(Records excerpted from a collection)
------------------------------

-- ==== Sys2Proof/Machine/Share.lean ====
section
/-! DEFINITION. The Load Share Unit (chapter 3, R47 to R73). -/

namespace Sys2Proof.Machine

/-! ## Claims -/

/-- X more demanding than Y in a field (section 3). -/
def Claim.moreDemanding (x y : Claim) : Bool := decide (y.floor < x.floor) || decide (y.want < x.want) || decide (x.cls < y.cls)

/-- The meet of two claims: the less demanding value of each field. -/
def Claim.meet (x y : Claim) : Claim := ⟨min x.floor y.floor, min x.want y.want, max x.cls y.cls⟩

/-- The extra of a claim: want minus floor. -/
def Claim.extra (c : Claim) : Nat := c.want - c.floor

/-- R48: the demand claim of the LSU's inputs. -/
def Lsu.demandClaim (l : Lsu) : Claim :=
  if l.configured then
    ⟨3 + l.floorInput, max (3 + l.floorInput) (3 + l.elementWant + l.boilerWant), l.classInput⟩
  else ⟨3, 3, 3⟩

/-! ## Allowance and applied limit, R58 to R61, R65, R68 -/

/-- The fixed share of an isolated station: floor(B / S_peak). -/
def Lsu.fixedShare (l : Lsu) : Nat := l.budget / l.peak

/-- R58: the claim a peer entry counts as. -/
def Lsu.counted (l : Lsu) (p : Peer) : Claim :=
  if p.silent then ⟨min p.want l.fixedShare, min p.want l.fixedShare, 0⟩ else ⟨p.floor, p.want, p.cls⟩

/-- The counted claims of all peer entries. -/
def Lsu.countedPeers (l : Lsu) : List Claim := l.peers.map l.counted

def sumFloors (cs : List Claim) : Nat := (cs.map (·.floor)).foldl (· + ·) 0

/-- The sum of the extras of the claims of a class. -/
def sumExtras (cs : List Claim) (k : Nat) : Nat := ((cs.filter (·.cls == k)).map (·.extra)).foldl (· + ·) 0

/-- R60: the extra that `own` receives when the remainder `r` is distributed over the claims `cs` (its own included),
class by class. -/
def ownExtra (own : Claim) (cs : List Claim) : List Nat → Nat → Nat
  | [], _ => 0
  | k :: rest, r =>
    let d := sumExtras cs k
    if own.cls = k then (if d ≤ r then own.extra else own.extra * r / d)
    else ownExtra own cs rest (if d ≤ r then r - d else 0)

/-- R59: the share of a claim `own` in a view of claims `others` under a budget. -/
def shareOf (budget : Nat) (own : Claim) (others : List Claim) : Nat :=
  let cs := own :: others
  let f := sumFloors cs
  if budget < f then own.floor * budget / f else own.floor + ownExtra own cs [0, 1, 2, 3] (budget - f)

/-- R59: the allowance A. -/
def Lsu.allowanceNow (l : Lsu) : Nat := shareOf l.budget l.cc l.countedPeers

/-- R68: the isolated limit. -/
def Lsu.isolatedLimit (l : Lsu) : Nat := min l.dc.want l.fixedShare

/-- R65: the applied limit of the mode. -/
def Lsu.limitNow (l : Lsu) : Nat :=
  match l.mode with
  | .waiting => 0
  | .listening => 0
  | .sharing => l.allowance
  | .isolated => l.isolatedLimit
  | .recovering => l.isolatedLimit

/-- R61, R65: A and L brought up to date. A depends only on B, the entries, S_peak and CC, so it is what its last
recomputation gave. -/
def Lsu.refresh (l : Lsu) : Lsu :=
  let l := { l with allowance := l.allowanceNow }
  { l with limit := l.limitNow }

/-- The LSU takes a new state of its own; it delivers a change of L (R66) and then `after`. -/
def State.lsuTo (new : Lsu) (after : List Signal) (s : State) : State :=
  let l := new.refresh
  (s.setLsu l).emit (sigIf (s.lsu.limit != l.limit) (.dspLimit l.limit) ++ after)

/-! ## Demand claim and fills, R50, R52 to R55 -/

/-- R54: whether a claim waits in the CLAIM slot, or is on its way there (DEDUCED, log 27). In SHARING a claim in flight
does not count as waiting (DESIGN CHOICE, log 43). -/
def State.claimWaits (s : State) : Bool :=
  s.slc.claimSlot.isSome || s.bus.any fun sig => match sig with
    | .slcClaim _ => true
    | _ => false

/-- An own claim is in flight. -/
def Slc.claimInFlight (l : Slc) : Bool :=
  match l.inFlight with
  | some ⟨.claim _, _, _⟩ => true
  | _ => false

/-- R52, R70: in LISTENING and RECOVERING the claim waits until it is reported sent or abandoned, so also in flight; a
claim handed over then takes the place of a frame that loses arbitration (R180; DEDUCED, log 43). -/
def State.claimUnsent (s : State) : Bool := s.claimWaits || s.slc.claimInFlight

/-- R54: DC differs from LC and the minimum interval is not running. -/
def Lsu.fillDue (l : Lsu) : Bool := l.lc != some l.dc && l.minInterval.isNone

/-- R50: what a change of DC leads to at the CLAIM slot, by mode. -/
def State.claimChange (l : Lsu) (s : State) : List Signal :=
  match l.mode with
  | .sharing => sigIf (s.claimWaits || l.fillDue) (.slcClaim l.dc)
  | .listening => sigIf (l.listen.isNone && s.claimUnsent) (.slcClaim l.dc)
  | .recovering => sigIf (l.listen.isNone && s.claimUnsent) (.slcClaim l.dc)
  | _ => []

/-- R50: DC recomputed after a change of its inputs. -/
def State.lsuInputs (new : Lsu) (s : State) : State :=
  let l := { new with dc := new.demandClaim }
  s.lsuTo l (if l.dc = s.lsu.dc then [] else s.claimChange l)

def State.lsuElementWant (w : Nat) (s : State) : State := s.lsuInputs { s.lsu with elementWant := w }

def State.lsuBoilerWant (w : Nat) (s : State) : State := s.lsuInputs { s.lsu with boilerWant := w }

/-- R49: each delivery replaces both inputs. -/
def State.lsuFloorClass (floor cls : Nat) (s : State) : State :=
  s.lsuInputs { s.lsu with floorInput := floor, classInput := cls }

def State.lsuConfigured (s : State) : State := s.lsuInputs { s.lsu with configured := true }

/-- R52, R70: the listen window's expiry. -/
def State.lsuListenExpiry (s : State) : State :=
  if s.lsu.listen.isSome then s.lsuTo { s.lsu with listen := none } [.slcClaim s.lsu.dc] else s

/-- R53: the claim period's expiry; the timer then stands stopped. -/
def State.lsuPeriodExpiry (s : State) : State :=
  if s.lsu.claimPeriod.isSome then
    s.lsuTo { s.lsu with claimPeriod := none }
      (match s.lsu.mode with
        | .sharing => [.slcClaim s.lsu.dc]
        | .listening => [.slcClaim s.lsu.dc]
        | .recovering => [.slcClaim s.lsu.dc]
        | _ => [])
  else s

/-- R54: the minimum interval's expiry. -/
def State.lsuIntervalExpiry (s : State) : State :=
  if s.lsu.minInterval.isSome then
    s.lsuTo { s.lsu with minInterval := none }
      (sigIf (s.lsu.mode == .sharing && s.lsu.lc != some s.lsu.dc) (.slcClaim s.lsu.dc))
  else s

/-- R64: the raise hold-off's expiry. -/
def State.lsuHoldOffExpiry (s : State) : State :=
  match s.lsu.holdOff, s.lsu.pc with
  | some _, some c => s.lsuTo { s.lsu with cc := c, pc := none, holdOff := none } []
  | _, _ => s

/-- R63: a sent claim processed: LC, CC, PC and the hold-off. -/
def Lsu.takeSent (l : Lsu) (c : Claim) : Lsu :=
  let cc := l.cc.meet c
  if c.moreDemanding cc then
    let restart := match l.pc with
      | none => true
      | some p => c.moreDemanding p
    { l with lc := some c, cc := cc, pc := some c, holdOff := if restart then some 2000 else l.holdOff }
  else { l with lc := some c, cc := cc, pc := none, holdOff := none }

/-- R52, R53, R54, R63, R70: the SLC reports an own claim sent. The minimum interval starts also at the claim that
enters SHARING (DEDUCED, log 12). -/
def State.lsuSent (c : Claim) (s : State) : State :=
  match s.lsu.mode with
  | .waiting => s
  | .isolated => s
  | _ => s.lsuTo { s.lsu.takeSent c with claimPeriod := some 1000, minInterval := some 200, mode := .sharing } []

/-- R55: an own claim abandoned on a conflict. -/
def State.lsuAbandoned (s : State) : State :=
  match s.lsu.mode with
  | .waiting => s
  | .isolated => s
  | _ => s.lsuTo { s.lsu with claimPeriod := some 1000 } []

/-! ## Peer table, R56 to R58 -/

/-- A table with the entry of a station put in its place or replaced. -/
def putPeer (p : Peer) : List Peer → List Peer
  | [] => [p]
  | q :: rest =>
    if p.station < q.station then p :: q :: rest
    else if p.station = q.station then p :: rest
    else q :: putPeer p rest

def findPeer (station : Nat) (ps : List Peer) : Option Peer := ps.find? (·.station == station)

/-- R58: S_peak after a table change. -/
def Lsu.withPeers (l : Lsu) (ps : List Peer) : Lsu := { l with peers := ps, peak := max l.peak (1 + ps.length) }

/-- R56: the fields of a claim are in order. -/
def claimFieldsValid (floor want cls : Nat) : Bool := decide (floor ≤ want) && decide (want ≤ 1023) && decide (cls ≤ 3)

/-- R56: a received claim. A claim that only restarts the age of a LIVE entry is no table change (R58), and leaves
S_peak as it is either way, since the number of entries stays. -/
def State.lsuClaim (source : Fin 8) (floor want cls : Nat) (s : State) : State :=
  if claimFieldsValid floor want cls then
    let l := s.lsu.withPeers (putPeer ⟨source.val, false, floor, want, cls, 0⟩ s.lsu.peers)
    match findPeer source.val s.lsu.peers with
    | none => (s.post .peerJoined source.val 0).lsuTo l []
    | some p => if p.silent then (s.post .peerJoined source.val 1).lsuTo l [] else s.lsuTo l []
  else s.emit [.slcCheckError]

/-- R57: a LIVE entry's age reaches 3.5 s. -/
def State.lsuPeerSilent (station : Nat) (s : State) : State :=
  match findPeer station s.lsu.peers with
  | none => s
  | some p =>
    if p.silent then s
    else (s.post .peerSilent station (word p.want)).lsuTo
      (s.lsu.withPeers (putPeer { p with silent := true, age := 3500 } s.lsu.peers)) []

/-- R57: a SILENT entry's age reaches 63.5 s. -/
def State.lsuPeerLost (station : Nat) (s : State) : State :=
  match findPeer station s.lsu.peers with
  | none => s
  | some p =>
    if p.silent then
      (s.post .peerLost station 0).lsuTo (s.lsu.withPeers (s.lsu.peers.filter (·.station != station))) []
    else s

/-! ## Line state reports, R51, R67, R69, R71 -/

/-- R51, R69: the SLC reports LINE_OK. -/
def State.lsuLineOk (s : State) : State :=
  match s.lsu.mode with
  | .waiting => s.lsuTo { s.lsu with mode := .listening, listen := some 3500 } []
  | .isolated =>
    if s.lsu.silenced then s
    else
      let l := s.lsu.limit
      let cc : Claim := ⟨min s.lsu.dc.floor l, l, s.lsu.dc.cls⟩
      (s.post .isolatedLeft 0 (word l)).lsuTo
        { s.lsu with mode := .recovering, cc := cc, listen := some 3500 } []
  | _ => s

/-- R67: entry to ISOLATED. -/
def Lsu.isolate (l : Lsu) : Lsu :=
  { l with
    mode := .isolated, listen := none, claimPeriod := none, minInterval := none, holdOff := none, pc := none }

/-- R67: LINE_FAULT, with subject 0, or SILENCED, with subject 1. -/
def State.lsuIsolate (subject : Nat) (l : Lsu) (s : State) : State :=
  (s.post .isolatedEntered subject (word l.isolatedLimit)).lsuTo l.isolate []

def State.lsuLineFault (s : State) : State := if s.lsu.mode = .isolated then s else s.lsuIsolate 0 s.lsu

def State.lsuSilenced (s : State) : State :=
  let l := { s.lsu with silenced := true }
  if s.lsu.mode = .isolated then s.lsuTo l [] else s.lsuIsolate 1 l

/-! ## READ_PEERS, R72 -/

def wordBytes (n : Nat) : List Byte := bytesOf (word n)

def flagByte (b : Bool) : Byte := if b then 1 else 0

def claimBytes (c : Claim) : List Byte := wordBytes c.floor ++ wordBytes c.want ++ [byte c.cls]

/-- Seven bytes of one entry in parts 3 to 5; FFh and zeros for no entry (Table 10-8). -/
def peerBytes : Option Peer → List Byte
  | none => [0xFF#8, 0, 0, 0, 0, 0, 0]
  | some p =>
    [byte p.station, byte ((if p.silent then 128 else 0) + secs p.age)] ++ wordBytes p.floor ++ wordBytes p.want ++
      [byte p.cls]

/-- Table 10-8, READ_PEERS; none for a part above 5. -/
def Lsu.partData (l : Lsu) (part : Nat) : Option (List Byte) :=
  match part with
  | 0 => some ([byte l.mode.code, flagByte l.silenced] ++ wordBytes l.budget ++ [byte l.peak] ++
      wordBytes l.allowance ++ wordBytes l.limit ++ [byte l.peers.length])
  | 1 => some (claimBytes l.dc ++ claimBytes l.cc)
  | 2 => some (match l.pc with
    | none => [0, 0, 0, 0, 0, 0]
    | some c => 1 :: claimBytes c)
  | 3 => some (peerBytes (l.peers[0]?) ++ peerBytes (l.peers[1]?))
  | 4 => some (peerBytes (l.peers[2]?) ++ peerBytes (l.peers[3]?))
  | 5 => some (peerBytes (l.peers[4]?) ++ peerBytes (l.peers[5]?))
  | _ => none

/-- R72: the reading changes no LSU state. -/
def State.takeReadPeers (payload : List Byte) (s : State) : State :=
  match s.lsu.partData (payload.headD 0).toNat with
  | none => s.refuse .badField
  | some d => s.answer .ok d

end Sys2Proof.Machine
end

------------------------------

Exactly as written, please reproduce the lines from the first line of the data to the line containing "(section 3). -/", inclusive, and nothing else.

Solution to this problem »
-- ==== Sys2Proof/Machine/Share.lean ====
section
/-! DEFINITION. The Load Share Unit (chapter 3, R47 to R73). -/

namespace Sys2Proof.Machine

/-! ## Claims -/

/-- X more demanding than Y in a field (section 3). -/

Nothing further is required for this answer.